*Your assignment*: Return, exactly and in full, the lines of the records below starting at the one with "startNoCode hslot hne hrd hread hlookup =>" and ending at the one with "by_cases hesc : b = s.cfg.escByte", and no other lines.

(Dataset items)
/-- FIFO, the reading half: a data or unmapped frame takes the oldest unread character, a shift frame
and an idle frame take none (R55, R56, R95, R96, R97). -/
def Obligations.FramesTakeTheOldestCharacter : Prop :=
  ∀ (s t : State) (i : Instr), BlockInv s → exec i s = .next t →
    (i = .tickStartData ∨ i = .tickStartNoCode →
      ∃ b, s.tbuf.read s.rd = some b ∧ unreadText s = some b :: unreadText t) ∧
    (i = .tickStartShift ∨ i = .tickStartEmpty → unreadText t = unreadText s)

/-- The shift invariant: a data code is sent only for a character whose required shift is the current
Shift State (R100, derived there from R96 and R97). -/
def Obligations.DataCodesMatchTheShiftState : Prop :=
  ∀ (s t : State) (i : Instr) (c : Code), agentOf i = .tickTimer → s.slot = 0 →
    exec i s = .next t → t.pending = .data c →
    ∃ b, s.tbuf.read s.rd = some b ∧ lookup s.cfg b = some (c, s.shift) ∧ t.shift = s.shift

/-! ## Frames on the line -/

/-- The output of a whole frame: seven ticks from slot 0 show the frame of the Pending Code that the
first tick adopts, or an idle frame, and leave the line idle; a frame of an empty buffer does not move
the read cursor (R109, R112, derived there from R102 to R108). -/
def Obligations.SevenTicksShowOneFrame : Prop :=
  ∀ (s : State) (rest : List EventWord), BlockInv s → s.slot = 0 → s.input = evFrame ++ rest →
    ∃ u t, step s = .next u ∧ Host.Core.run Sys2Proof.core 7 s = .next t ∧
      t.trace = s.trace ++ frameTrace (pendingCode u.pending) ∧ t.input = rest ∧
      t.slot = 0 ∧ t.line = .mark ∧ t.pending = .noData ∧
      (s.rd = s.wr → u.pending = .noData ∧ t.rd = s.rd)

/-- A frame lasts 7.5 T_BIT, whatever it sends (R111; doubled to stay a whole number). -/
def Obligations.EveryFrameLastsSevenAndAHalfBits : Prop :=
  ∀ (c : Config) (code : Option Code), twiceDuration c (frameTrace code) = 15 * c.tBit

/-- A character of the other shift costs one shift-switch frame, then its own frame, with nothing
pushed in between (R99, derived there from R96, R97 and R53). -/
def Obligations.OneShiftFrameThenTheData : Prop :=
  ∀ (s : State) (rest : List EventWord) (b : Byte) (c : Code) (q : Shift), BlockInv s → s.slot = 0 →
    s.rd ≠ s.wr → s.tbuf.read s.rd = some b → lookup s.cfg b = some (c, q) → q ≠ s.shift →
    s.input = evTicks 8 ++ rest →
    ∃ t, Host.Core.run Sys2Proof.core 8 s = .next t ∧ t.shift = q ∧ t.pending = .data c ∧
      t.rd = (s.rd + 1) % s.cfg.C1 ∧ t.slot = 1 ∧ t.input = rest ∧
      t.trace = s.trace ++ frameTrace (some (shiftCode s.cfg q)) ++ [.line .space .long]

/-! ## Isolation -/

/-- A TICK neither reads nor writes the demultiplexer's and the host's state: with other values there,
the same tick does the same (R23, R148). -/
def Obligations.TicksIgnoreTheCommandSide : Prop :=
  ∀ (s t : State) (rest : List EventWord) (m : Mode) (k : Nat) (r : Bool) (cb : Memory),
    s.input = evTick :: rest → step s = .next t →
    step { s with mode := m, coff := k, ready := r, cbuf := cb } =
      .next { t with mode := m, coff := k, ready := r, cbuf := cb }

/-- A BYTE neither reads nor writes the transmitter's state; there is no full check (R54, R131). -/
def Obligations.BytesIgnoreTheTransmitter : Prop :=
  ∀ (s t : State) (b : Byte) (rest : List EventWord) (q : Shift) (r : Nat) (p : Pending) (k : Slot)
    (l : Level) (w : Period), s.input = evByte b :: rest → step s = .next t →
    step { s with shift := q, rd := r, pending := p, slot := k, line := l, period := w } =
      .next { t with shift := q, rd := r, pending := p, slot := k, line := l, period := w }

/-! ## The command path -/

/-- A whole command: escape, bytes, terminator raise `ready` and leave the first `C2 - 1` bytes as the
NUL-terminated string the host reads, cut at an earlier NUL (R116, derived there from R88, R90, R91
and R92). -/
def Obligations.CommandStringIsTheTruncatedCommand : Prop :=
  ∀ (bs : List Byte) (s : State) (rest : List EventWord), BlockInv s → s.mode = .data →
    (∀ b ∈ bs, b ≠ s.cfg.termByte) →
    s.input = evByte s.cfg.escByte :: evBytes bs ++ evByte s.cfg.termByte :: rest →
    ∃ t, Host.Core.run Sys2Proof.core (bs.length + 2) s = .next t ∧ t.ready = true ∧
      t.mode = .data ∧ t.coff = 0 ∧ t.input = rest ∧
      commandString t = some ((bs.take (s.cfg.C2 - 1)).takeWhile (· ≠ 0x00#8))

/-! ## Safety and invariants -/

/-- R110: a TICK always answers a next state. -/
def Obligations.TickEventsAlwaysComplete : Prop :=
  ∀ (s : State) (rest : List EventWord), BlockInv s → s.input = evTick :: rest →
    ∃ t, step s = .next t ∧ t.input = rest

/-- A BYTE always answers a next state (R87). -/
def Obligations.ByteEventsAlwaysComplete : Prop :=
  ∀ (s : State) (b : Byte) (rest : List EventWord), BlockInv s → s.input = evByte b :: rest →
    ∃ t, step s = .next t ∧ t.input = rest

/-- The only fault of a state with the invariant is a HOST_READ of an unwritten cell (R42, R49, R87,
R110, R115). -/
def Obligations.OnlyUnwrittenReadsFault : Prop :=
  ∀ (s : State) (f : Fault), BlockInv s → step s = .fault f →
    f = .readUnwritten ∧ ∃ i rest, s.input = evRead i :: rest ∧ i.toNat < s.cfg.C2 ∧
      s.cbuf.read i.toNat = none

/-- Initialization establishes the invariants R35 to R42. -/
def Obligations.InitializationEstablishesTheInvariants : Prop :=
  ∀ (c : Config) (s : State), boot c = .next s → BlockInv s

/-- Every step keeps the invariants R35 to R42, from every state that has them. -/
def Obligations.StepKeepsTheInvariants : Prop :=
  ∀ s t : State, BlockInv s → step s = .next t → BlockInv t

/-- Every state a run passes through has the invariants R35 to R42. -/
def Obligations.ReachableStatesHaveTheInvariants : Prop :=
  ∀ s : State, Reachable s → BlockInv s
* * *
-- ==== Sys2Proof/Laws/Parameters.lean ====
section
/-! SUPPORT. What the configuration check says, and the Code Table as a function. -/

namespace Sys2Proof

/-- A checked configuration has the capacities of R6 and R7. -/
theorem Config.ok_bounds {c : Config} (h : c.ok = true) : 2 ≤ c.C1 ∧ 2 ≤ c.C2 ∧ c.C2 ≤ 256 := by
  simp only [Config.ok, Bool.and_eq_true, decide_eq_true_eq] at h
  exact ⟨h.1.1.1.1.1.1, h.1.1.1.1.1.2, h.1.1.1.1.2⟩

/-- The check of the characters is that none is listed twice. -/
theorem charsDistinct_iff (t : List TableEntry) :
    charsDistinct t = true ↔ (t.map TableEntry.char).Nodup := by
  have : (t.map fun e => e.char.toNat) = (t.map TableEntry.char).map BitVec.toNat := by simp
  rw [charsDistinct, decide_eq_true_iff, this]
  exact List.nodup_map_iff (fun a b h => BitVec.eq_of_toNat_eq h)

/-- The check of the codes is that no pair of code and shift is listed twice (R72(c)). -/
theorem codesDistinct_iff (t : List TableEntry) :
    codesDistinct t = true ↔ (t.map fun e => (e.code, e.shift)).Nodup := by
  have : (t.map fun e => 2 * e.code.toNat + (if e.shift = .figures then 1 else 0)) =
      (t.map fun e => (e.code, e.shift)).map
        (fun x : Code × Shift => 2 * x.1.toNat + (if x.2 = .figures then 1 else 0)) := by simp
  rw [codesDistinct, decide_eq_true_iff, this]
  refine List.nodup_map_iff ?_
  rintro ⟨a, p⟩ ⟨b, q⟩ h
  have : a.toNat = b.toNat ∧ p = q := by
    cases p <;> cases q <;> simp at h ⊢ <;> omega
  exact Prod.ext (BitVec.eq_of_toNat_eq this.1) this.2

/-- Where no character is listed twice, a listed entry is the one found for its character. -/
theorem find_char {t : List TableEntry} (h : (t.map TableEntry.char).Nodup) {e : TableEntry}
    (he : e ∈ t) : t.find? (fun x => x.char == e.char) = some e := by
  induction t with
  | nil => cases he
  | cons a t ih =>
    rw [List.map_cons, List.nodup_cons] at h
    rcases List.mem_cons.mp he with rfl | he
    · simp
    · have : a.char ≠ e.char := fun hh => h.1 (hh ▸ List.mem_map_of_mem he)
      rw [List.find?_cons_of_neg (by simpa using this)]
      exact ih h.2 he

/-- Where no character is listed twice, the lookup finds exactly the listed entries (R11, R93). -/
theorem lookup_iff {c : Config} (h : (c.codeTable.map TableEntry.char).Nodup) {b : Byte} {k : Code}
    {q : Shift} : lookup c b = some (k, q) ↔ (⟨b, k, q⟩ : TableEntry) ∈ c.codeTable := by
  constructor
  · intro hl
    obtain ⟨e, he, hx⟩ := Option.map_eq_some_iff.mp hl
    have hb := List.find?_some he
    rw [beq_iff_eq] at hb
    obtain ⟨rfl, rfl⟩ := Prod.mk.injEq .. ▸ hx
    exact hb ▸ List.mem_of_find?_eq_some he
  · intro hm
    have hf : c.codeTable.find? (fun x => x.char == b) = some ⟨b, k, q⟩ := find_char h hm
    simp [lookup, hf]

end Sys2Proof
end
==
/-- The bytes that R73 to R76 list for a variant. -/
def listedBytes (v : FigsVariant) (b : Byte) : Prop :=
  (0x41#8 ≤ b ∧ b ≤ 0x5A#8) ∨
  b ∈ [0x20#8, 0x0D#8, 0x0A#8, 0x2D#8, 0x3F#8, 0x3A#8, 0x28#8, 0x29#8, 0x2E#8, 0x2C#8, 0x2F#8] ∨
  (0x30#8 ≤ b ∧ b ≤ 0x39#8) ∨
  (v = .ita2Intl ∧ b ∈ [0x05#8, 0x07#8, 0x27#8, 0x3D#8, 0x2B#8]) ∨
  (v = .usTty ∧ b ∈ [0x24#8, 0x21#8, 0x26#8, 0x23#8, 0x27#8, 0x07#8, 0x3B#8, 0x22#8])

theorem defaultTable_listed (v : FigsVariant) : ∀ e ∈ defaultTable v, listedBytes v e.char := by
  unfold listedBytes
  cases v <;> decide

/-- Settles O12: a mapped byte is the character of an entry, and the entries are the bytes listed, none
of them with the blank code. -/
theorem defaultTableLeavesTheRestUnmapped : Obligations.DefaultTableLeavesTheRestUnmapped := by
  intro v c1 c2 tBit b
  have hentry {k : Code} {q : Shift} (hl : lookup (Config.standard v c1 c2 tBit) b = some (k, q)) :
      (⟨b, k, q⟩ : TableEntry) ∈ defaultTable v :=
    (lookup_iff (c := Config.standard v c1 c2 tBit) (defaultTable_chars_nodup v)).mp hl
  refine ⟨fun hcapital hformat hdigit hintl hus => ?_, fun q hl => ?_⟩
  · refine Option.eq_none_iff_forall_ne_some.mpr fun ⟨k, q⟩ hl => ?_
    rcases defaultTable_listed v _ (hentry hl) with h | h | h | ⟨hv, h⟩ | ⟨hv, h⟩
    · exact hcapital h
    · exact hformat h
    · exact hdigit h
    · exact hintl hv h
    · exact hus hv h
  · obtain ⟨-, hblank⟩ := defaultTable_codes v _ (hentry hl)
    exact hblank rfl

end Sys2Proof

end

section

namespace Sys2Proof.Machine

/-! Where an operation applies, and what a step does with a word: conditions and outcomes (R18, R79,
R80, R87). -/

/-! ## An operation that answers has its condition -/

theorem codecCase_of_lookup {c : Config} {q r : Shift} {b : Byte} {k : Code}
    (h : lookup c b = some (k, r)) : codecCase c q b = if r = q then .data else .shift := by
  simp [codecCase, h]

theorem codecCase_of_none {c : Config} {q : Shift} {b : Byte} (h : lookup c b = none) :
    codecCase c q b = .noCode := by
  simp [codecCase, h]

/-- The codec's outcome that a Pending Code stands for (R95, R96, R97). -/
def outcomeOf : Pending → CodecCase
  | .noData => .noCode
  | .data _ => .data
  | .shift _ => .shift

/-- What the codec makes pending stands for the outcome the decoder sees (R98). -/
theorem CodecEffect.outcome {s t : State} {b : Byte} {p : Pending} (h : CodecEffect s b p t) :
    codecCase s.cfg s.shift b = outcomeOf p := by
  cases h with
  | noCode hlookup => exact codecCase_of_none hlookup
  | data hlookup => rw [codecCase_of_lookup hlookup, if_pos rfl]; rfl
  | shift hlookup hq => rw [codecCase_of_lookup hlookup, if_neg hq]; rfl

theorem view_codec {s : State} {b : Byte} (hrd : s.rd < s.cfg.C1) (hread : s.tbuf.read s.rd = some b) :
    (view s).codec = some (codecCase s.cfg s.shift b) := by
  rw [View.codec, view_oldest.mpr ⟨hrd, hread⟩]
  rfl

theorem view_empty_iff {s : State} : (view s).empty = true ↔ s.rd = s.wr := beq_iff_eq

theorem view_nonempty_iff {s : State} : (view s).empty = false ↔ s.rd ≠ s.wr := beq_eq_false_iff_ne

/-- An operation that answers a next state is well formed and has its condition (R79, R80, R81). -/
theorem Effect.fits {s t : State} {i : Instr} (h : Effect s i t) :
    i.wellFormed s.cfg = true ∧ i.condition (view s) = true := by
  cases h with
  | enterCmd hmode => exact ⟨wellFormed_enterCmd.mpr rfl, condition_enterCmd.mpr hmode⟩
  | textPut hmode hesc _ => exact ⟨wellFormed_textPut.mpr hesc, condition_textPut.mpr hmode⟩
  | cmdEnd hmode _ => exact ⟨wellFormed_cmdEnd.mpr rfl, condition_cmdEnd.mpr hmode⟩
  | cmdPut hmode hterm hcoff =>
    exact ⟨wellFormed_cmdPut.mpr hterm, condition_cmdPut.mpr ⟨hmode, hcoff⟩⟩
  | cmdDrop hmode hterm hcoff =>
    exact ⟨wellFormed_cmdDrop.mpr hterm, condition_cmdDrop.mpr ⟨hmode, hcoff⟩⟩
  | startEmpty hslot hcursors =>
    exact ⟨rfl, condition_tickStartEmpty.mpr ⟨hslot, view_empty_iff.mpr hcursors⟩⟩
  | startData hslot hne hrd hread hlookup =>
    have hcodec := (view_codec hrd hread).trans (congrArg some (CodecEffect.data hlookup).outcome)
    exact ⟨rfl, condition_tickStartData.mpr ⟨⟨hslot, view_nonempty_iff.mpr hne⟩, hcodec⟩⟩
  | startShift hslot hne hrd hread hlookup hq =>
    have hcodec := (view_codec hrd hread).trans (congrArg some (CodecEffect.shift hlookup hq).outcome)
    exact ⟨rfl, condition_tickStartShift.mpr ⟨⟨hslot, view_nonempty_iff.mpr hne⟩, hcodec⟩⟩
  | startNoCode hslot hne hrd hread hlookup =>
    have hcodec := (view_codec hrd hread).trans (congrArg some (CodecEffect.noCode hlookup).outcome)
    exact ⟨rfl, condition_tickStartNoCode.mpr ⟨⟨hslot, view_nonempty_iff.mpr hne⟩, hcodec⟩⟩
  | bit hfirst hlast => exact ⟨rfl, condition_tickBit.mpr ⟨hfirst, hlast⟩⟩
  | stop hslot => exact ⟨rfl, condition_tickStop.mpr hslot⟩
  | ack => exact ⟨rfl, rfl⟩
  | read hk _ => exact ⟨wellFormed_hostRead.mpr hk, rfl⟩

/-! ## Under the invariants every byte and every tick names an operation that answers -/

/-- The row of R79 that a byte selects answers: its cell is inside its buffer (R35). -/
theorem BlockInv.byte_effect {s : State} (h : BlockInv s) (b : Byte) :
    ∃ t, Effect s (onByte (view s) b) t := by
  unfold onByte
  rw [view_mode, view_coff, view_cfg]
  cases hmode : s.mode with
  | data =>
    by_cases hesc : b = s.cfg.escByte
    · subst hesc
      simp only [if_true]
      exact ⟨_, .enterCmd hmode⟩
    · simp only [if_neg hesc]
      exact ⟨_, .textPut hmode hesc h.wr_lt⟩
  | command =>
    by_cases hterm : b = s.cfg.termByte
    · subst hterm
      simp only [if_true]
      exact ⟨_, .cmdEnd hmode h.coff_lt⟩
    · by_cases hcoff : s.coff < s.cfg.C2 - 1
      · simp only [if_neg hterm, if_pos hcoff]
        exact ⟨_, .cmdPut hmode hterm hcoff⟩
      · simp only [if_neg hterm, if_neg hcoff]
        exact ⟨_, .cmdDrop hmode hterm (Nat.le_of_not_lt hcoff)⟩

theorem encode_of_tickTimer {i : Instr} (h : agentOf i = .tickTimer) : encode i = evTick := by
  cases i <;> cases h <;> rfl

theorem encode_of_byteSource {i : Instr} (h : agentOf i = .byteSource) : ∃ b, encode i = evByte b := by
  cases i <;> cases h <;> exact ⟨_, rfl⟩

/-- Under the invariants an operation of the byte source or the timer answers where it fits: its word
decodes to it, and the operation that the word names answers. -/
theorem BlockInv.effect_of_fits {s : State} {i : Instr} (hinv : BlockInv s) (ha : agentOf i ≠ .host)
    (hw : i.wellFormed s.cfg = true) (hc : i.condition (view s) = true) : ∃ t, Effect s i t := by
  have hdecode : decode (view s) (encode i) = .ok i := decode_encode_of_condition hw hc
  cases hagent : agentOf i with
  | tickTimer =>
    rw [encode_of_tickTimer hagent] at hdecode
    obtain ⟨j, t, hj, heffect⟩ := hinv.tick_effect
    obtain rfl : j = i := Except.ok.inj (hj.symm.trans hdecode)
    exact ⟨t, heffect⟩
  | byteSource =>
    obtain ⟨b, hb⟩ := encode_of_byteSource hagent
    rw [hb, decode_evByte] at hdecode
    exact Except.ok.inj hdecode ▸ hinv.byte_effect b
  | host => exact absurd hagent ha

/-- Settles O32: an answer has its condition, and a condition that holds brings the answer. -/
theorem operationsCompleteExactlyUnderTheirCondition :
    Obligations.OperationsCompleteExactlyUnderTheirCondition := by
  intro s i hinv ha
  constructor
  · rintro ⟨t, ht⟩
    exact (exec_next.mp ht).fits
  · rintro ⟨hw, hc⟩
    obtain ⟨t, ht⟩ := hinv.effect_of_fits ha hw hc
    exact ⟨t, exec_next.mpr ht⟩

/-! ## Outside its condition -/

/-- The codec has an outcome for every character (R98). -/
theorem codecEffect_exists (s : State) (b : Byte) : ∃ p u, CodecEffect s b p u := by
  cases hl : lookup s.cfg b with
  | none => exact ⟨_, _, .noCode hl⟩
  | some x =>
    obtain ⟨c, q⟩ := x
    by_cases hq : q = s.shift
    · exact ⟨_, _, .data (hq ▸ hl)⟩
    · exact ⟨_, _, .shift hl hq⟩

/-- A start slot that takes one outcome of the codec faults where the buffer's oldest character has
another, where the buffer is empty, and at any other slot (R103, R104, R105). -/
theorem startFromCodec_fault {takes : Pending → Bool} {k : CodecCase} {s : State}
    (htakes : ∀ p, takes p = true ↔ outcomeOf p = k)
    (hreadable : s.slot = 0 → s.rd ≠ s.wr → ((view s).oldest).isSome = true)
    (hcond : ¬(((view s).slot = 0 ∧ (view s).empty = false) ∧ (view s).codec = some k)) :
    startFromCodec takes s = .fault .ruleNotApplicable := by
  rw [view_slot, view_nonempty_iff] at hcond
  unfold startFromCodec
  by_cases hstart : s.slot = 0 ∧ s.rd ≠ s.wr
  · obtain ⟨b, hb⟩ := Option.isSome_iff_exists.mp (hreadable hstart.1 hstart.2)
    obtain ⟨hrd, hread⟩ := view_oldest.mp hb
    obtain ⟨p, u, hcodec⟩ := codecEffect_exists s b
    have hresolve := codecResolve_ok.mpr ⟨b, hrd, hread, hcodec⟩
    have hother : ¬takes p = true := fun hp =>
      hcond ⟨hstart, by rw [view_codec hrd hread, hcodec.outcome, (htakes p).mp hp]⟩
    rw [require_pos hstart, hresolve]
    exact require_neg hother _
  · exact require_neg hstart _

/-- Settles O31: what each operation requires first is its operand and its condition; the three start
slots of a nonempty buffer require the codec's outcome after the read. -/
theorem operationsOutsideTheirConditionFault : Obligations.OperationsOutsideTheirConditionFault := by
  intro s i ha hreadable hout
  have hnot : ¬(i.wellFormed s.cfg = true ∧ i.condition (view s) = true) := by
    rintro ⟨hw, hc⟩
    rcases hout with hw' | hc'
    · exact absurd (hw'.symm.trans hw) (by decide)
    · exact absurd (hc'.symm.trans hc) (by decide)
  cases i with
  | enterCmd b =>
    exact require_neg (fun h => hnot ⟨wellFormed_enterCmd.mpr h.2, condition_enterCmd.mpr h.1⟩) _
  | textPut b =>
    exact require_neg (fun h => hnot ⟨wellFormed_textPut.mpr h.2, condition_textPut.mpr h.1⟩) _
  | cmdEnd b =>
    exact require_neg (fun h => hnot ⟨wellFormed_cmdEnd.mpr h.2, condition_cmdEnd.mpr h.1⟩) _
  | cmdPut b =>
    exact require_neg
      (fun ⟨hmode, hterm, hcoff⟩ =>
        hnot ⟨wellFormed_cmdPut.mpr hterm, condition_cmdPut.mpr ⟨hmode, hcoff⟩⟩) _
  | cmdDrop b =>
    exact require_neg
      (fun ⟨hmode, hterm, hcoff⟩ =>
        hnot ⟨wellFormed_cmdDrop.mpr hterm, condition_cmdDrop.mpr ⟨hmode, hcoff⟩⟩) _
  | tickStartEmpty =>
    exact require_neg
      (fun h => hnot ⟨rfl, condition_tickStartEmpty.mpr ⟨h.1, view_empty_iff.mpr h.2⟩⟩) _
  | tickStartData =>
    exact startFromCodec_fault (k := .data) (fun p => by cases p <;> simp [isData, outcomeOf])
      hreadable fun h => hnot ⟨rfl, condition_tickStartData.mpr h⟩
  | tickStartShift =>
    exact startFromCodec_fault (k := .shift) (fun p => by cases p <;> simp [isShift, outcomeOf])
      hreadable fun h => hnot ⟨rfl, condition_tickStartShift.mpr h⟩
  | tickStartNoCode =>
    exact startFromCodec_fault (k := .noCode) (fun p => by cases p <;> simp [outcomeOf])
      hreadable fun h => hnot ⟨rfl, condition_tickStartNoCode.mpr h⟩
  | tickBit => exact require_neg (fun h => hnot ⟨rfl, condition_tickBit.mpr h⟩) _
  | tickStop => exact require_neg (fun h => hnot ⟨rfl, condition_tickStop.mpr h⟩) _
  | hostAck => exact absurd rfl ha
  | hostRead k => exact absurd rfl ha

*Problem solution*:
  | startNoCode hslot hne hrd hread hlookup =>
    have hcodec := (view_codec hrd hread).trans (congrArg some (CodecEffect.noCode hlookup).outcome)
    exact ⟨rfl, condition_tickStartNoCode.mpr ⟨⟨hslot, view_nonempty_iff.mpr hne⟩, hcodec⟩⟩
  | bit hfirst hlast => exact ⟨rfl, condition_tickBit.mpr ⟨hfirst, hlast⟩⟩
  | stop hslot => exact ⟨rfl, condition_tickStop.mpr hslot⟩
  | ack => exact ⟨rfl, rfl⟩
  | read hk _ => exact ⟨wellFormed_hostRead.mpr hk, rfl⟩

/-! ## Under the invariants every byte and every tick names an operation that answers -/

/-- The row of R79 that a byte selects answers: its cell is inside its buffer (R35). -/
theorem BlockInv.byte_effect {s : State} (h : BlockInv s) (b : Byte) :
    ∃ t, Effect s (onByte (view s) b) t := by
  unfold onByte
  rw [view_mode, view_coff, view_cfg]
  cases hmode : s.mode with
  | data =>
    by_cases hesc : b = s.cfg.escByte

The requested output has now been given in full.